* ASSIGNED TASK *
With the line that contains "rw [slice, chunkOff_eq, chunkLen_eq, ←" as the final line, return every line from the start of the data below exactly.

★ ★ ★ ★

/-! ## The output -/

/-- The bytes of chunk `i`, the last of which may be short (R73). -/
theorem slice_chunk_eq (text : Bytes) (i : Nat) :
    slice text (chunkOff i, chunkLen text.length i) = (text.drop (31 * i)).take 31 := by
  rw [slice, chunkOff_eq, chunkLen_eq, ← List.length_drop, ← List.take_eq_take_min]

/-- R78: a packet is built with the nibble zero, and the CRC of all of it is put into the nibble. -/
theorem packet_eq_setCrcNibble (name chunk : Bytes) :
    packet name chunk =
      let H0 := (preCrcHeader name.length chunk.length).pack
      let c := crc4 ([headerByte0 H0, headerByte1 H0] ++ name ++ chunk)
      [headerByte0 H0, setCrcNibble (headerByte1 H0) c] ++ name ++ chunk := by
  rw [packet, packetHeader, Header.bytes, headerByte0_crc4, ← setCrcNibble_header]
  rfl

/-- Settles O42: the packets of the output are those of R78, and the length that R80 compares is the output's. -/
theorem encodeOperation : Obligations.EncodeOperation := by
  unfold Obligations.EncodeOperation
  intro name text s
  refine ⟨exec_encode_beyond_text, fun hfits hpos hname htext => ?_⟩
  have hvalid : checkMessage name text = none := (checkMessage_none_iff name text).2 ⟨hpos, hname, htext⟩
  refine ⟨exec_encode_beyond_output hfits hvalid, fun hout => ?_⟩
  rw [exec_encode_within hfits hvalid hout, encodeResponse, encodeMessage, chunkRanges, List.flatMap_map]
  simp only [packet_eq_setCrcNibble]
  rfl

/-- R81: packet `i` of the output stands behind `i` full packets. -/
theorem encodeMessage_split (name text : Bytes) {i : Nat} (hi : i < chunkCount text.length) :
    ∃ before behind, encodeMessage name text = before ++ packet name ((text.drop (31 * i)).take 31) ++ behind ∧
      before.length = i * (2 + name.length + 31) := by
  obtain ⟨k, hk⟩ := Nat.exists_eq_add_of_le (Nat.succ_le_of_lt hi)
  rw [chunkCount_eq] at hi
  rw [encodeMessage, chunkRanges, List.flatMap_map, hk, List.range_add, List.range_succ, List.flatMap_append,
    List.flatMap_append, List.flatMap_singleton, slice_chunk_eq]
  refine ⟨_, _, rfl, ?_⟩
  rw [packets_length, Nat.min_eq_left (by omega), Nat.mul_add i (2 + name.length), Nat.mul_comm 31]

/-- Settles O43: an output is that of a valid message, whose packet `i` is found behind the `i` full ones. -/
theorem encodedBufferLayout : Obligations.EncodedBufferLayout := by
  unfold Obligations.EncodedBufferLayout
  intro name text out s t hexec hout
  obtain ⟨hvalid, rfl⟩ := exec_encode_out hexec hout
  obtain ⟨hpos, hname, htext⟩ := (checkMessage_none_iff name text).1 hvalid
  refine ⟨encodeMessage_length name text, fun i hi => ?_⟩
  obtain ⟨before, behind, hsplit, hoff⟩ := encodeMessage_split name text hi
  obtain ⟨hmin, hmax⟩ : 1 ≤ ((text.drop (31 * i)).take 31).length ∧ ((text.drop (31 * i)).take 31).length ≤ 31 := by
    simp only [List.length_take, List.length_drop]
    omega
  generalize (text.drop (31 * i)).take 31 = chunk at *
  refine ⟨headerByte0 (packetHeader name chunk).pack, headerByte1 (packetHeader name chunk).pack, chunk, rfl, ?packet, ?_⟩
  case packet =>
    rw [hsplit, ← hoff, List.append_assoc, List.drop_left, ← packet_length, List.take_left]
    rfl
  rw [Header.ofBytes_bytes, List.append_assoc]
  exact ⟨rfl, packetHeader_nameLen hname chunk, packetHeader_textLen hmax name, hpos, hname, hmin, hmax,
    (crc4_packet_cleared name chunk).symm⟩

★ ★ ★ ★

* OUTPUT FOR THIS EXERCISE *
/-! ## The output -/

/-- The bytes of chunk `i`, the last of which may be short (R73). -/
theorem slice_chunk_eq (text : Bytes) (i : Nat) :
    slice text (chunkOff i, chunkLen text.length i) = (text.drop (31 * i)).take 31 := by
  rw [slice, chunkOff_eq, chunkLen_eq, ← List.length_drop, ← List.take_eq_take_min]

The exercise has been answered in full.